Following the system approach of the ROBOSKIN project, the research activities have been carried out by considering the skin as a system, which is as well a part of the overall robot architecture. Towards this perspective, a combined approach based on modelling and experimental testing is at the basis of the results achieved so far in the sensor manufacturing technology, the interface electronics, the tactile data processing, the embedded system architecture and the system integration. Main achievements in each of the cited fields will be outlined in this chapter.

The chapter will be organized as follows. To move towards an optimized design of the tactile sensing system, a preliminary experimental study has been carried out to classify the tactile stimuli in basic human-robot interactions.

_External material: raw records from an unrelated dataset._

-- ==== Sys2Proof/Certificates/Slice0/Obligations.lean ====
section
/-! DEFINITION. The statements for the provers. -/

open Sys2Proof Sys2Proof.Machine

/-- A step takes the command at the front of the queue and answers its outcome on the state with the queue's rest. -/
def Obligations.StepRunsFrontCommand : Prop :=
  ∀ (s : State) (c : Instr) (rest : List Instr), s.pending = c :: rest → step s = exec c { s with pending := rest }

/-- With no command waiting, a step lets one cycle of SCLK pass (R309; the model's choice, log entry 18): before READY
nothing changes; from READY the clock gains exactly 1 ns × (1 + RATE × 2⁻³²), its nanoseconds stay below 10⁹ and its fraction
below 2³², and the queue stays empty. -/
def Obligations.EmptyQueueLetsTimePass : Prop :=
  ∀ s : State, s.pending = [] →
    (s.pkg.ready = false → step s = .next s) ∧
    (s.pkg.ready = true → s.clock.ns < 1000000000 → s.clock.frac < 2 ^ 32 →
      ∃ t, step s = .next t ∧ t.pending = [] ∧
        (t.glc : Int) * 2 ^ 32 + t.clock.frac =
          (s.glc : Int) * 2 ^ 32 + s.clock.frac + 2 ^ 32 + sext 32 (s.fld Reg.timeRateRate) ∧
        t.clock.ns < 1000000000 ∧ t.clock.frac < 2 ^ 32)

/-- What reset leaves, as the register tables give it: nothing is loaded and no step runs (R107), start-up stands in phase 1 with code 0
(R516), the last reset is the power-on reset (R518), the clock runs free and is not disciplined (R335), every Ethernet port is
down (R511), the START_C limit is 105 °C (R498) and no port of the Obcor block has left DOWN (R470). -/
def Obligations.ResetLeavesTableValues : Prop :=
  State.reset.loadState = loadEmpty ∧ State.reset.stepRunning = false ∧ State.reset.fld Reg.pkgBootStatusPhase = 1 ∧
    State.reset.fld Reg.pkgBootStatusCode = 0 ∧ State.reset.reg Reg.pkgResetCause = 1 ∧
    State.reset.timeSource = srcFree ∧ (∀ c < 16, State.reset.portUp c = false) ∧
    State.reset.fld Reg.pwrThrottleCtrlStartC = 0x69 ∧ (∀ l < 16, State.reset.fld (Reg.obcLinkStatusState l) = obcDown)

/-- The state after reset meets the invariant. -/
def Obligations.ResetMeetsInvariant : Prop := State.reset.Inv

/-- Every step keeps the invariant: memory and both register files stay in canonical form, the table of poisoned tier-2 lines
has at most 64 Ki entries (R219) and the hub's queue of error records at most 1,024 (R359). -/
def Obligations.StepKeepsInvariant : Prop := ∀ s t : State, s.Inv → step s = .next t → t.Inv

/-- Every command completes, in every state and with every operand its row can carry: none ends in a fault or a refusal (an
access of another size than R13 or R202 takes is answered, not stopped). A queue of any commands is therefore taken to its
end, one command a step. -/
def Obligations.EveryCommandCompletes : Prop :=
  (∀ (c : Instr) (s : State), ∃ t, exec c s = .next t) ∧
  (∀ (s : State) (k : Nat), ∃ t, Reaches s k t ∧ t.pending = s.pending.drop k)

/-- The frame of every command: whatever it does, it leaves every component of the state outside its list as it was, the
queue of waiting commands, the grade and the stepping among them, and the side of the PCIe port but for
the start-up that samples it (R504). -/
def Obligations.CommandChangesOnlyItsComponents : Prop :=
  ∀ (c : Instr) (s t : State), exec c s = .next t →
    (∀ p : Component, p ∉ changes c → s.keeps t p) ∧ t.pending = s.pending ∧ t.pkg.gradeE = s.pkg.gradeE ∧
    t.pkg.steppingB0 = s.pkg.steppingB0 ∧ s.mtr.sequence ≤ t.mtr.sequence ∧
    ((∀ o, c = .startup o → s.pkg.modeSampled = true) → t.pkg.rootPort = s.pkg.rootPort)

/-- A flit replay (R26), a link retrain (R27) and an error window of a lane (R376) update the link they name. A replay
adds 40 ACLK; a flit that has failed and then fails 16 retries takes the link down. A retrain stalls the link 20 µs and brings
the spare of its group into use for a failed lane, once, also where the lane was marked; a second failed lane of the group
removes it. The third window of one lane with more than 100 errors in a power-on hour (of one lane: the model's reading, log
entry 203) marks the lane, which waits for the seam of a running step and is retrained at once without one; a window of at
most 100 changes nothing. -/
def Obligations.LinkEventsUpdateTheirLink : Prop :=
  (∀ (s : State) (n : Fin 10) (far again : Bool), (s.link n).up = true →
    ∃ t, exec (.flitRetry n far again) s = .next t ∧
      (∀ k : Fin 10, k ≠ n → (t.link k).up = (s.link k).up ∧ (t.link k).spared = (s.link k).spared) ∧
      (if (if again then (s.link n).retriesInRow + 1 else 1) < 17 then
        t.link n = { s.link n with
          retriesInRow := if again then (s.link n).retriesInRow + 1 else 1
          delayAclk := (s.link n).delayAclk + 40 }
      else (t.link n).up = false ∧ (t.link n).delayAclk = (s.link n).delayAclk)) ∧
  (∀ (s : State) (n : Fin 10), (s.link n).up = true → (s.link n).marked = [] →
    linkGroups n ≤ 2 * (s.link n).groups n →
    ∃ t, exec (.linkRetrain n []) s = .next t ∧ t.link n = { s.link n with stallUs := (s.link n).stallUs + 20 }) ∧
  (∀ (s : State) (n : Fin 10) (x : LaneId), (s.link n).up = true → (s.link n).marked = [] → x.group < linkGroups n →
    (s.link n).removed = [] → (s.link n).spared.contains (laneNo x) = false →
    linkGroups n ≤ 2 * ((s.link n).groups n - 1) →
    ∃ t, exec (.linkRetrain n [x]) s = .next t ∧
      t.link n =
        if (s.link n).spared.any fun y => laneGroup y == x.group.val then
          { s.link n with stallUs := (s.link n).stallUs + 20, removed := [x.group.val],
                          spared := (s.link n).spared.filter fun y => laneGroup y != x.group.val }
        else { s.link n with stallUs := (s.link n).stallUs + 20, spared := (s.link n).spared ++ [laneNo x] }) ∧
  (∀ (s : State) (n : Fin 10) (x y : LaneId), (s.link n).up = true → (s.link n).marked = [laneNo y] →
    x.group = y.group → x ≠ y → x.group < linkGroups n → (s.link n).removed = [] → (s.link n).spared = [] →
    ∃ t, exec (.linkRetrain n [x]) s = .next t ∧
      t.link n = { s.link n with stallUs := (s.link n).stallUs + 20, marked := [], removed := [x.group.val] } ∧
      (t.unit (groupKey n x.group)).state = stRetired) ∧
  (∀ (s : State) (n : Fin 10) (x : LaneId), (s.link n).up = true → (s.link n).marked = [laneNo x] →
    x.group < linkGroups n → (s.link n).removed = [] → (s.link n).spared = [] →
    ∃ t, exec (.linkRetrain n [x]) s = .next t ∧
      t.link n = { s.link n with stallUs := (s.link n).stallUs + 20, marked := [], spared := [laneNo x] } ∧
      (t.unit (groupKey n x.group)).state = (s.unit (groupKey n x.group)).state ∧
      (t.unit (groupKey n x.group)).spareLane = some (laneNo x)) ∧
  (∀ (s : State) (n : Fin 10) (x : LaneId) (errors : Nat), errors ≤ 100 →
    exec (.laneErrorWindow n x errors) s = .next s) ∧
  (∀ (s : State) (n : Fin 10) (x : LaneId) (errors : Nat), 100 < errors → (s.link n).holdsLane n (laneNo x) = true →
    (s.link n).up = true → (s.link n).windows = [] →
    ∃ t, exec (.laneErrorWindow n x errors) s = .next t ∧
      t.link n = { s.link n with windows := [(laneNo x, s.powerSeconds)] } ∧
      (t.unit (groupKey n x.group)).corrected24 = min ((s.unit (groupKey n x.group)).corrected24 + 1) 0xFFFFFFFF) ∧
  (∀ (s : State) (n : Fin 10) (x : LaneId) (errors a b : Nat), 100 < errors →
    (s.link n).holdsLane n (laneNo x) = true → (s.link n).up = true →
    (s.link n).windows = [(laneNo x, a), (laneNo x, b)] → s.powerSeconds < a + 3600 → s.powerSeconds < b + 3600 →
    s.stepRunning = true → (s.link n).marked = [] →
    ∃ t, exec (.laneErrorWindow n x errors) s = .next t ∧
      t.link n = { s.link n with windows := [], marked := [laneNo x] }) ∧
  (∀ (s : State) (n : Fin 10) (x y : LaneId) (errors a b : Nat), 100 < errors →
    (s.link n).holdsLane n (laneNo x) = true → (s.link n).up = true → laneNo y ≠ laneNo x →
    (s.link n).windows = [(laneNo y, a), (laneNo x, b)] → s.powerSeconds < a + 3600 → s.powerSeconds < b + 3600 →
    ∃ t, exec (.laneErrorWindow n x errors) s = .next t ∧ (t.link n).marked = (s.link n).marked) ∧
  (∀ (s : State) (n : Fin 10) (x : LaneId) (errors a b : Nat), 100 < errors → x.group < linkGroups n →
    (s.link n).up = true → (s.link n).windows = [(laneNo x, a), (laneNo x, b)] → s.powerSeconds < a + 3600 →
    s.powerSeconds < b + 3600 → s.stepRunning = false → (∀ k < 10, (s.link k).marked = []) →
    (s.link n).removed = [] → (s.link n).spared = [] →
    ∃ t, exec (.laneErrorWindow n x errors) s = .next t ∧
      t.link n = { s.link n with windows := [], stallUs := (s.link n).stallUs + 20, spared := [laneNo x] })

/-- LOAD_CTRL starts a full load, a partial reload or a check (R97, R101, R105, R107): where the operation is allowed
and nothing is busy, LOAD_ADDR is 4 KiB aligned in a memory tier and the steward runs, the job is recorded with its
address, BUSY reads 1, a full load shows CHECKING, and neither the loaded image nor memory changes; where the operation
is not allowed, CODE reads 1 and no job, image or byte changes. -/
def Obligations.LoadRequestStartsItsChecks : Prop :=
  ∀ (s : State) (v : Word) (op : LoadOp), s.pkg.ready = true → s.pkg.pairs.contains true = true →
    (s.busy = false → s.loadAllowed op = true → s.fld Reg.cfgLoadAddrAddr % 4096 = 0 →
      s.inTiers (s.fld Reg.cfgLoadAddrAddr) 1 = true →
      ∃ t, (op = .full → exec (.loadFull v) s = .next t) ∧ (op = .part → exec (.loadPartial v) s = .next t) ∧
        (op = .check → exec (.loadCheck v) s = .next t) ∧
        t.cfg.load = some ⟨op, loadValue op v, s.fld Reg.cfgLoadAddrAddr, .checking, none, false, false, none, s.loadState⟩ ∧
        t.fld Reg.cfgLoadStatusBusy = 1 ∧
        t.loadState = (if op = .full then loadChecking else s.loadState) ∧
        t.cfg.image = s.cfg.image ∧ t.mem = s.mem ∧ t.wire = s.wire) ∧
    (s.busy = true ∨ s.loadAllowed op = false →
      ∃ t, (op = .full → exec (.loadFull v) s = .next t) ∧ (op = .part → exec (.loadPartial v) s = .next t) ∧
        (op = .check → exec (.loadCheck v) s = .next t) ∧
        t.fld Reg.cfgLoadStatusCode = 1 ∧ t.cfg = s.cfg ∧ t.mem = s.mem ∧ t.wire = s.wire)

/-- The checks of a load end (R98): a refusal reports its code and changes neither the loaded image nor a byte of memory;
a full load that passes waits to be distributed with its image; a CHECK that passes reports 0; a partial reload that
passes waits with its image. The results are computed when the checks end (the model's choice, log entry 19). -/
def Obligations.LoadChecksEndWithCodeOrPass : Prop :=
  ∀ (s : State) (j : LoadJob), s.pkg.pairs.contains true = true → s.cfg.load = some j → j.phase = .checking →
    s.flt.stopKind = none →
    ∃ t, exec .loadCheckDone s = .next t ∧ t.cfg.image = s.cfg.image ∧ t.mem = s.mem ∧
      match s.jobErr j with
      | some e => t.cfg.load = none ∧ t.fld Reg.cfgLoadStatusCode = e.code % 256 ∧ t.fld Reg.cfgLoadStatusBusy = 0
      | none =>
        t.fld Reg.cfgLoadStatusCode = 0 ∧
        match j.op with
        | .full => t.cfg.load = some { j with phase := .passed, image := some (s.jobImage j) }
        | .part => ∃ k, t.cfg.load = some k ∧ k.phase = .reloading ∧ k.image = some (s.jobImage j)
        | _ => t.cfg.load = none ∧ t.fld Reg.cfgLoadStatusBusy = 0

/-- Distribution of a full load (R98): it begins once the checks have passed and no commit is pending, with no frame
waiting for a slice and the state DISTRIBUTING (stated where no frame waited); when it ends the image and its buffer are
the loaded ones, CFG.STEP is 0, EPOCH has advanced, the slices are those of the new image, the state is LOADED, CODE and BUSY
are 0; a hardware fault at either end leaves nothing loaded, the state FAULT and CODE 0x30. UNLOAD removes the image, its buffer
and every slice's model and leaves EMPTY with CODE 0; with LOAD_ADDR not 4 KiB aligned it reports 0x19 and removes
nothing (R105). -/
def Obligations.FullLoadDistributesAndUnloads : Prop :=
  (∀ (s : State) (j : LoadJob), s.pkg.pairs.contains true = true → s.cfg.load = some j → j.op = .full →
    j.phase = .passed → s.cfg.pendingGroups = [] → s.flt.stopKind = none →
    ∃ t, exec (.loadDistribute false) s = .next t ∧ t.cfg.load = some { j with phase := .distributing } ∧
      t.cfg.image = s.cfg.image ∧ t.wire.sliceQueues = [] ∧
      (s.wire.sliceQueues = [] → t.loadState = loadDistributing ∧ t.mem = s.mem)) ∧
  (∀ (s : State) (j : LoadJob), s.pkg.pairs.contains true = true → s.cfg.load = some j → j.op = .full →
    j.phase = .passed → s.cfg.pendingGroups = [] → s.flt.stopKind = none →
    ∃ t, exec (.loadDistribute true) s = .next t ∧ t.cfg.load = none ∧ t.cfg.image = none ∧ t.loadState = loadFault ∧
      t.fld Reg.cfgLoadStatusCode = 0x30) ∧
  (∀ (s : State) (j : LoadJob) (im : Image), s.pkg.pairs.contains true = true → s.cfg.load = some j → j.op = .full →
    j.phase = .distributing → j.image = some im → s.flt.stopKind = none →
    ∃ t, exec (.loadDistributionDone false) s = .next t ∧ t.cfg.load = none ∧ t.cfg.image = some im ∧
      t.cfg.buffer = some (im.addr, im.totalLength) ∧ t.reg Reg.cfgStep = 0 ∧ t.loadState = loadLoaded ∧
      t.fld Reg.cfgLoadStatusBusy = 0 ∧ t.fld Reg.cfgLoadStatusCode = 0 ∧
      t.fld Reg.cfgEpochEpoch = nextEpoch (s.fld Reg.cfgEpochEpoch) % 2 ^ 32 ∧
      t.wire.model.slices = (HubModel.init.take im.sections).slices) ∧
  (∀ (s : State) (j : LoadJob) (im : Image), s.pkg.pairs.contains true = true → s.cfg.load = some j → j.op = .full →
    j.phase = .distributing → j.image = some im → s.flt.stopKind = none →
    ∃ t, exec (.loadDistributionDone true) s = .next t ∧ t.cfg.load = none ∧ t.cfg.image = none ∧
      t.loadState = loadFault ∧ t.fld Reg.cfgLoadStatusCode = 0x30) ∧
  (∀ (s : State) (v : Word), s.pkg.ready = true → s.pkg.pairs.contains true = true → s.busy = false →
    s.loadAllowed .unload = true → s.fld Reg.cfgLoadAddrAddr % 4096 = 0 →
    ∃ t, exec (.loadUnload v) s = .next t ∧ t.cfg.image = none ∧ t.cfg.buffer = none ∧ t.wire.sliceQueues = [] ∧
      t.wire.model = HubModel.init ∧ t.loadState = loadEmpty ∧ t.fld Reg.cfgLoadStatusCode = 0) ∧
  (∀ (s : State) (v : Word), s.pkg.ready = true → s.pkg.pairs.contains true = true → s.busy = false →
    s.loadAllowed .unload = true → s.fld Reg.cfgLoadAddrAddr % 4096 ≠ 0 →
    ∃ t, exec (.loadUnload v) s = .next t ∧ t.cfg = s.cfg ∧ t.mem = s.mem ∧ t.wire = s.wire ∧
      t.fld Reg.cfgLoadStatusCode = 0x19)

This aspect will be detailed in Section 2. The identified contact stress/force range has been used as reference for the design of the skin system.

In Section 3 attention will be focused on tactile sensing systems based on piezoelectric transducers. First, the electromechanical characterization of the thickness-mode behavior of piezoelectric polymer films will be presented. Therefore, first prototypes consisting in a single piezoelectric sensor covered by different protective elastomer layers will be described. Such prototypes have been employed both to validate the skin electromechanical model and to appropriately design the interface electronics., whose basic principles and circuits are reported in Section 4. A variable gain solution is also proposed to measure the wide range of tactile stimuli expected for the application.

The proposed skin system is made by conformable patches of triangular shape, interconnected in order to form a network structure [21]. Manufacturing and testing of triangular prototypes based on piezoelectric arrays are discussed in Section 5. Consequently, some system aspects related to prototype integration into the target robot platform, data transmission to the robot communication infrastructure and data processing requirements and algorithms are reported in Section 6. In relation to data processing, one of the goals of our research is the real-time implementation of tactile data processing by dedicated embedded digital circuits. In this view, an algorithm to provide the contact forces from sensor readings will be discussed.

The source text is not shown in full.